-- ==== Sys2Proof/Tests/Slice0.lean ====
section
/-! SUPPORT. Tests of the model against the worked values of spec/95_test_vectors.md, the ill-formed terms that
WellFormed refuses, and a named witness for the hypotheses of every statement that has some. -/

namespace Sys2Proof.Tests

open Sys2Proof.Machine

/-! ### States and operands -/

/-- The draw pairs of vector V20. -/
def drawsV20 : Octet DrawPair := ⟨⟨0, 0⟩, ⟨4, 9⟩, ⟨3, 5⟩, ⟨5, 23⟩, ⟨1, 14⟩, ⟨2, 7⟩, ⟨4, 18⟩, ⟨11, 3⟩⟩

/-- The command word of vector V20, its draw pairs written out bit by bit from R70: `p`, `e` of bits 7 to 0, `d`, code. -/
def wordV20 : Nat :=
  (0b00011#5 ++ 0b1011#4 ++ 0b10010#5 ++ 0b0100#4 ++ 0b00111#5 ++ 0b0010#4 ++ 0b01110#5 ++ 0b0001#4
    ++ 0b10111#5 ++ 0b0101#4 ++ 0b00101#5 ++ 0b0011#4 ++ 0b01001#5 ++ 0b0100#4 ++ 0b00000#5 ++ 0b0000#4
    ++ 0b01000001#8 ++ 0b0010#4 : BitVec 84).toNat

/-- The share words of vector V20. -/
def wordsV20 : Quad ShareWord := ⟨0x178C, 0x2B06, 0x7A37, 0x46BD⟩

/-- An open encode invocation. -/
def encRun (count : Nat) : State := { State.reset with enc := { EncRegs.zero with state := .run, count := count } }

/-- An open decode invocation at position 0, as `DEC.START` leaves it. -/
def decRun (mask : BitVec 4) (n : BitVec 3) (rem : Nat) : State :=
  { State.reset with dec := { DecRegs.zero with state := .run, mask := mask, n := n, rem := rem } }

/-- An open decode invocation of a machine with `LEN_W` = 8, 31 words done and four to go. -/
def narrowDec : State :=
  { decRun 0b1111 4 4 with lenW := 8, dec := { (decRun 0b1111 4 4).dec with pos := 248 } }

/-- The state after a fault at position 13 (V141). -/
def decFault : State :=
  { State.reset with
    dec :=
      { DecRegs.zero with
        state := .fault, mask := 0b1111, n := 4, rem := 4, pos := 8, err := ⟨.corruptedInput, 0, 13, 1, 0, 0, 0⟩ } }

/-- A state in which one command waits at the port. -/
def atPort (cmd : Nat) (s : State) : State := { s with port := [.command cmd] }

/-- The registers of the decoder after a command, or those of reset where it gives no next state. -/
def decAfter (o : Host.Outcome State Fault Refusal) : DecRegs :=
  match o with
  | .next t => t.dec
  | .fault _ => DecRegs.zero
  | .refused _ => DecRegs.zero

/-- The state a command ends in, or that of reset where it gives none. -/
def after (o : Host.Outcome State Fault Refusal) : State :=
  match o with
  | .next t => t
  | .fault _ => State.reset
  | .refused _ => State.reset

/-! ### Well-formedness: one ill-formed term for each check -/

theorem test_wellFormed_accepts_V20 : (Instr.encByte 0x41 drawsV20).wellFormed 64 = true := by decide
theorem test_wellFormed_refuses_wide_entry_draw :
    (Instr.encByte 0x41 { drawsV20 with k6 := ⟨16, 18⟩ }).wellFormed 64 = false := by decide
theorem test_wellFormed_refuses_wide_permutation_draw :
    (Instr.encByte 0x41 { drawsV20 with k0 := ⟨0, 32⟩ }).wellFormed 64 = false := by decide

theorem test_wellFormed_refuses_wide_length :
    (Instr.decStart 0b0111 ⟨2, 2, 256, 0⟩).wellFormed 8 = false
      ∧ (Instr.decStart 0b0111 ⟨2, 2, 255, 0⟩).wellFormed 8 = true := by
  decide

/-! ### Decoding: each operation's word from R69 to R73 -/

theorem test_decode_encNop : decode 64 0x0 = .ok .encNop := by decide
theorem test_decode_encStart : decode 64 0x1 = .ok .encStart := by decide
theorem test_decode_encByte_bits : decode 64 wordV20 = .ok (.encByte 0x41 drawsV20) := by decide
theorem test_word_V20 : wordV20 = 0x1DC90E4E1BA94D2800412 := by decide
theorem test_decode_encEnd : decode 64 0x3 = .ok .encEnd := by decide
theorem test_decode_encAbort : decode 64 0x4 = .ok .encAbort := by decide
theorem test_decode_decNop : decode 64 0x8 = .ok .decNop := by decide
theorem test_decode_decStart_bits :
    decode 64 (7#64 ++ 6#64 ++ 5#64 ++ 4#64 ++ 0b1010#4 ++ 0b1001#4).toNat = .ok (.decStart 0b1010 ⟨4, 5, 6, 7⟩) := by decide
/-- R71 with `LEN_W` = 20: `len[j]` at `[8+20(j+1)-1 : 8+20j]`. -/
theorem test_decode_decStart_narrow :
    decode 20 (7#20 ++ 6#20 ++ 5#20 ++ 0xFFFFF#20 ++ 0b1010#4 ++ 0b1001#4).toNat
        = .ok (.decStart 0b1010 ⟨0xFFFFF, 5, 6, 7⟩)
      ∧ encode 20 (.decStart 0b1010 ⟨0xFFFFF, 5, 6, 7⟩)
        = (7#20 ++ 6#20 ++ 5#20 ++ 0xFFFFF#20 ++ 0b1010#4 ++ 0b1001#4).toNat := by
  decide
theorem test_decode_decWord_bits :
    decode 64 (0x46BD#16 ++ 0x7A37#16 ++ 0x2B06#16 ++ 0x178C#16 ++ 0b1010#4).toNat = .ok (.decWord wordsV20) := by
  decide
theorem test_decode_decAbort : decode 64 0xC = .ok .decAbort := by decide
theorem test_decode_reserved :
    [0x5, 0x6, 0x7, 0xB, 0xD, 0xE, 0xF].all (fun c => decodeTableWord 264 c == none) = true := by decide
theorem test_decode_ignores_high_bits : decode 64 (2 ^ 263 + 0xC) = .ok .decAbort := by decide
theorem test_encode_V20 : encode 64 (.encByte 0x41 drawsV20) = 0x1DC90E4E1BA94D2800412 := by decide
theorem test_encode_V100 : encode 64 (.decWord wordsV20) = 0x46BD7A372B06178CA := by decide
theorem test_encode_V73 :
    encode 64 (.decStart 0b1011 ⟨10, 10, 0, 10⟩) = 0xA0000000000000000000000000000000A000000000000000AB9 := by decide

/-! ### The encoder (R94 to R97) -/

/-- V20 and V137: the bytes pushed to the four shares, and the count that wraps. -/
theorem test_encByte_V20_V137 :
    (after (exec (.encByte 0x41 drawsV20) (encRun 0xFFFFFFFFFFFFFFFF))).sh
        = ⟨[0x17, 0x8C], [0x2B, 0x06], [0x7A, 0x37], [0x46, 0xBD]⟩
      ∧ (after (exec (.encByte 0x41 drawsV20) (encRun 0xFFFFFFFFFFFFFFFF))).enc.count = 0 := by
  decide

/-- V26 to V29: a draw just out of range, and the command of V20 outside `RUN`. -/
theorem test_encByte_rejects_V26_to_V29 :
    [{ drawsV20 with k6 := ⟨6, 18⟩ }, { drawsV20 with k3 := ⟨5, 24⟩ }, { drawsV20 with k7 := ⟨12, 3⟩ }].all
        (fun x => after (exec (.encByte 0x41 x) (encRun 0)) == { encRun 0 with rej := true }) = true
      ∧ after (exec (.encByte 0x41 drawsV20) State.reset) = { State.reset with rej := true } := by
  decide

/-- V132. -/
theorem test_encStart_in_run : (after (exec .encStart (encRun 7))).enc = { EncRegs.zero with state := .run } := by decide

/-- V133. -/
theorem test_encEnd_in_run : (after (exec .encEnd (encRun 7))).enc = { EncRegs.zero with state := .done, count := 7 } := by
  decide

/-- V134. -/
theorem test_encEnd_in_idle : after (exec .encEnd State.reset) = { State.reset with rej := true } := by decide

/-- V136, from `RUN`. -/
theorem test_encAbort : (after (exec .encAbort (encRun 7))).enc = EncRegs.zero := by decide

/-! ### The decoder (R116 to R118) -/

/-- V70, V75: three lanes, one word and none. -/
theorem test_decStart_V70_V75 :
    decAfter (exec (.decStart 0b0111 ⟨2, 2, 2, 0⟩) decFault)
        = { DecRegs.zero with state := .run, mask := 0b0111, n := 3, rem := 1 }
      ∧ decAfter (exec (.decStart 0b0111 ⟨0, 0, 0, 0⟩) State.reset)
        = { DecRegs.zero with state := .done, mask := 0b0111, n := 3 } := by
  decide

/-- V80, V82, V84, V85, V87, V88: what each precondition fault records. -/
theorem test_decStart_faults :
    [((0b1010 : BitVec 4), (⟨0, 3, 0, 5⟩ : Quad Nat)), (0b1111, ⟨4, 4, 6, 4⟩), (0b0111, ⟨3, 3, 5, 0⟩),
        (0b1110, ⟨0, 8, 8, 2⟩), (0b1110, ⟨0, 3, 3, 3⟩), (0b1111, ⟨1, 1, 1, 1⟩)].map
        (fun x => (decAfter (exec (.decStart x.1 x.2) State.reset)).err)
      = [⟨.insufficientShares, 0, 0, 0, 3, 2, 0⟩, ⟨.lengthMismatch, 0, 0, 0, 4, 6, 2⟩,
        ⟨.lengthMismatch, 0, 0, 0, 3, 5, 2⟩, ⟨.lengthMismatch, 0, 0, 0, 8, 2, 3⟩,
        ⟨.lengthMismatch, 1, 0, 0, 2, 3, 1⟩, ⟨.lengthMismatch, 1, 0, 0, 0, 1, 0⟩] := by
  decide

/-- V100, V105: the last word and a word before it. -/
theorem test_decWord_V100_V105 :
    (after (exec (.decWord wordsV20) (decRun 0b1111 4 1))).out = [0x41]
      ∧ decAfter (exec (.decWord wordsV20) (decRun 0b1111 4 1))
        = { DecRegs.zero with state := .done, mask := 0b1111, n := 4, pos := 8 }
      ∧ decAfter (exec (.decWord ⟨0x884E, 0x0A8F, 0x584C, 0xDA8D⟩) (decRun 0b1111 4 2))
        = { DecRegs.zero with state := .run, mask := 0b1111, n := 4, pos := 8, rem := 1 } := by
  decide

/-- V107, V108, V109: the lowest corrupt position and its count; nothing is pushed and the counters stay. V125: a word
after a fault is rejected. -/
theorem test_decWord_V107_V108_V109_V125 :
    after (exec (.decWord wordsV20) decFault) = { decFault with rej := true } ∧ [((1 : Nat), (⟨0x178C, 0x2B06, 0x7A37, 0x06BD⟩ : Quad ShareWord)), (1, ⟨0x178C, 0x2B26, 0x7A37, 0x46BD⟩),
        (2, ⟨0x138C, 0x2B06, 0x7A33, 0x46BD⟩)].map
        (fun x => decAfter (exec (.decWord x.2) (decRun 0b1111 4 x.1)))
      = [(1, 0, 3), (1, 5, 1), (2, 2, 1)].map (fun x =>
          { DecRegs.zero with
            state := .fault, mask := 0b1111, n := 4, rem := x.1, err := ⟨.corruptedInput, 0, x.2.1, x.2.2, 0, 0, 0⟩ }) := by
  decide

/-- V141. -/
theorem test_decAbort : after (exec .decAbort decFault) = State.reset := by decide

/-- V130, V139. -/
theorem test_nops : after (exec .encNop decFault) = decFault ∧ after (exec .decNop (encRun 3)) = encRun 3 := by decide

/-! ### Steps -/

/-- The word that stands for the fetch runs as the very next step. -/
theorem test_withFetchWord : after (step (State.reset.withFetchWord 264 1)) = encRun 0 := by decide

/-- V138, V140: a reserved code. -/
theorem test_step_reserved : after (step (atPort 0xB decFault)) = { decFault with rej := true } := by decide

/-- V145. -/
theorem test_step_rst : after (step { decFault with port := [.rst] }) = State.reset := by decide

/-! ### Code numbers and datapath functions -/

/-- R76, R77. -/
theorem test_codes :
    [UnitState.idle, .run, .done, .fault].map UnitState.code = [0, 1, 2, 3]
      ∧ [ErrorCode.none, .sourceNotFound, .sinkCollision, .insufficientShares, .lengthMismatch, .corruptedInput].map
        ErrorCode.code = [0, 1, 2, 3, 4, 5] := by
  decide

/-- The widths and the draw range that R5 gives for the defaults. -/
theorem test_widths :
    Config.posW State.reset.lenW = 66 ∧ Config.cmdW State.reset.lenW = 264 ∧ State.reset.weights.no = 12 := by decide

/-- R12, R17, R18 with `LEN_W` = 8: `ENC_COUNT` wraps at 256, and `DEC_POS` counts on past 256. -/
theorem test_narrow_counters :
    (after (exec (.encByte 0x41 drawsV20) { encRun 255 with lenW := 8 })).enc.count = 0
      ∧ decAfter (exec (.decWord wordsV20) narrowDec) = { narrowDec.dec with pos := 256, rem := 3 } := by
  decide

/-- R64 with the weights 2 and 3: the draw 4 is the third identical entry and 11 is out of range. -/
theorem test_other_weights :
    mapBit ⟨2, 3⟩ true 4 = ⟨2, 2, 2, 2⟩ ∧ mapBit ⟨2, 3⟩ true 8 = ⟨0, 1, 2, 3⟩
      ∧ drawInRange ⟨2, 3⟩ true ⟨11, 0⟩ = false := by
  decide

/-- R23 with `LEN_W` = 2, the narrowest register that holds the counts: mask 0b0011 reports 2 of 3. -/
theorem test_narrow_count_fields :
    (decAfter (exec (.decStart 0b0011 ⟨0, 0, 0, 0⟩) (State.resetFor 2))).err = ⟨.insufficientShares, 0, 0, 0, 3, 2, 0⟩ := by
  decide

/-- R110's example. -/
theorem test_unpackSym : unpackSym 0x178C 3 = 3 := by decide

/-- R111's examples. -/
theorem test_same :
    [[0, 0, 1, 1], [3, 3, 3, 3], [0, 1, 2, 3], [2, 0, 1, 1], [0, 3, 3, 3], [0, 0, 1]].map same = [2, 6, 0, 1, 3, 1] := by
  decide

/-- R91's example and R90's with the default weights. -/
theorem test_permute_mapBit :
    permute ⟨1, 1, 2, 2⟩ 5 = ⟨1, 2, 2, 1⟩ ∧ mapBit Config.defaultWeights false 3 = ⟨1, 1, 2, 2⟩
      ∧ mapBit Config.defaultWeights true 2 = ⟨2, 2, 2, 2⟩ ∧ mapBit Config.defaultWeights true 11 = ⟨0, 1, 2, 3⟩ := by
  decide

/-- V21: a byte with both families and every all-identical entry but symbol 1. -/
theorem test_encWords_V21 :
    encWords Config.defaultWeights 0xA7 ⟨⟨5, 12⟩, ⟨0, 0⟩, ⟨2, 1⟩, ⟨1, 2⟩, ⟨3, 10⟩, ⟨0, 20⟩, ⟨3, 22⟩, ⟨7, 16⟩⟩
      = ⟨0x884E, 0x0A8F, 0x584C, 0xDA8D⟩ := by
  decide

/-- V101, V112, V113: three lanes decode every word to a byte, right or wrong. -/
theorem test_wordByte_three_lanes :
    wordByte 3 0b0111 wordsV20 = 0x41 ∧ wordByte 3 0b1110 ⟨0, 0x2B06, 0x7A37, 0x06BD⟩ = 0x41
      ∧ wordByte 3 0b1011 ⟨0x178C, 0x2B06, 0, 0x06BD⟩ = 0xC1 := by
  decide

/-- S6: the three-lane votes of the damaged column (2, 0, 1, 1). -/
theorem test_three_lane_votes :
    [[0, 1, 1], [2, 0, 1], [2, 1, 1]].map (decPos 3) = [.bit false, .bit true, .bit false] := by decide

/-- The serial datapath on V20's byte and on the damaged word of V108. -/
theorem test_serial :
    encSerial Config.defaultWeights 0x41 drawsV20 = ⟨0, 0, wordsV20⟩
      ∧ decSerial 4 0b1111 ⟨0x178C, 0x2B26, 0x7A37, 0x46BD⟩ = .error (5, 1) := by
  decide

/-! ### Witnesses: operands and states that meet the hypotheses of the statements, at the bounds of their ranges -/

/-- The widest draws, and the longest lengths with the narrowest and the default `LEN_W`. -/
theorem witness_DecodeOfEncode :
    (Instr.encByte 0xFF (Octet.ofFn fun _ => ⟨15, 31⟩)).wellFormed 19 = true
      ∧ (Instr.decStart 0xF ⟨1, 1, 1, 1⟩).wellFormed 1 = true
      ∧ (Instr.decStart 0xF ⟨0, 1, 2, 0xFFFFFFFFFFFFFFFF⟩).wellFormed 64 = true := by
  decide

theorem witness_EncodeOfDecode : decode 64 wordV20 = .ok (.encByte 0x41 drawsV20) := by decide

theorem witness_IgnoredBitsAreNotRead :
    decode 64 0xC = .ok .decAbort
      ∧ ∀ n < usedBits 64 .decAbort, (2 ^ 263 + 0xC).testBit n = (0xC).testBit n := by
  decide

• • • • • • •

Assignment:
Reproduce verbatim the stretch of lines beginning with the one containing "1⟩).wellFormed 1 = true" and ending at the close of the entries above.

Answer space:
      ∧ (Instr.decStart 0xF ⟨1, 1, 1, 1⟩).wellFormed 1 = true
      ∧ (Instr.decStart 0xF ⟨0, 1, 2, 0xFFFFFFFFFFFFFFFF⟩).wellFormed 64 = true := by
  decide

theorem witness_EncodeOfDecode : decode 64 wordV20 = .ok (.encByte 0x41 drawsV20) := by decide

theorem witness_IgnoredBitsAreNotRead :
    decode 64 0xC = .ok .decAbort
      ∧ ∀ n < usedBits 64 .decAbort, (2 ^ 263 + 0xC).testBit n = (0xC).testBit n := by
  decide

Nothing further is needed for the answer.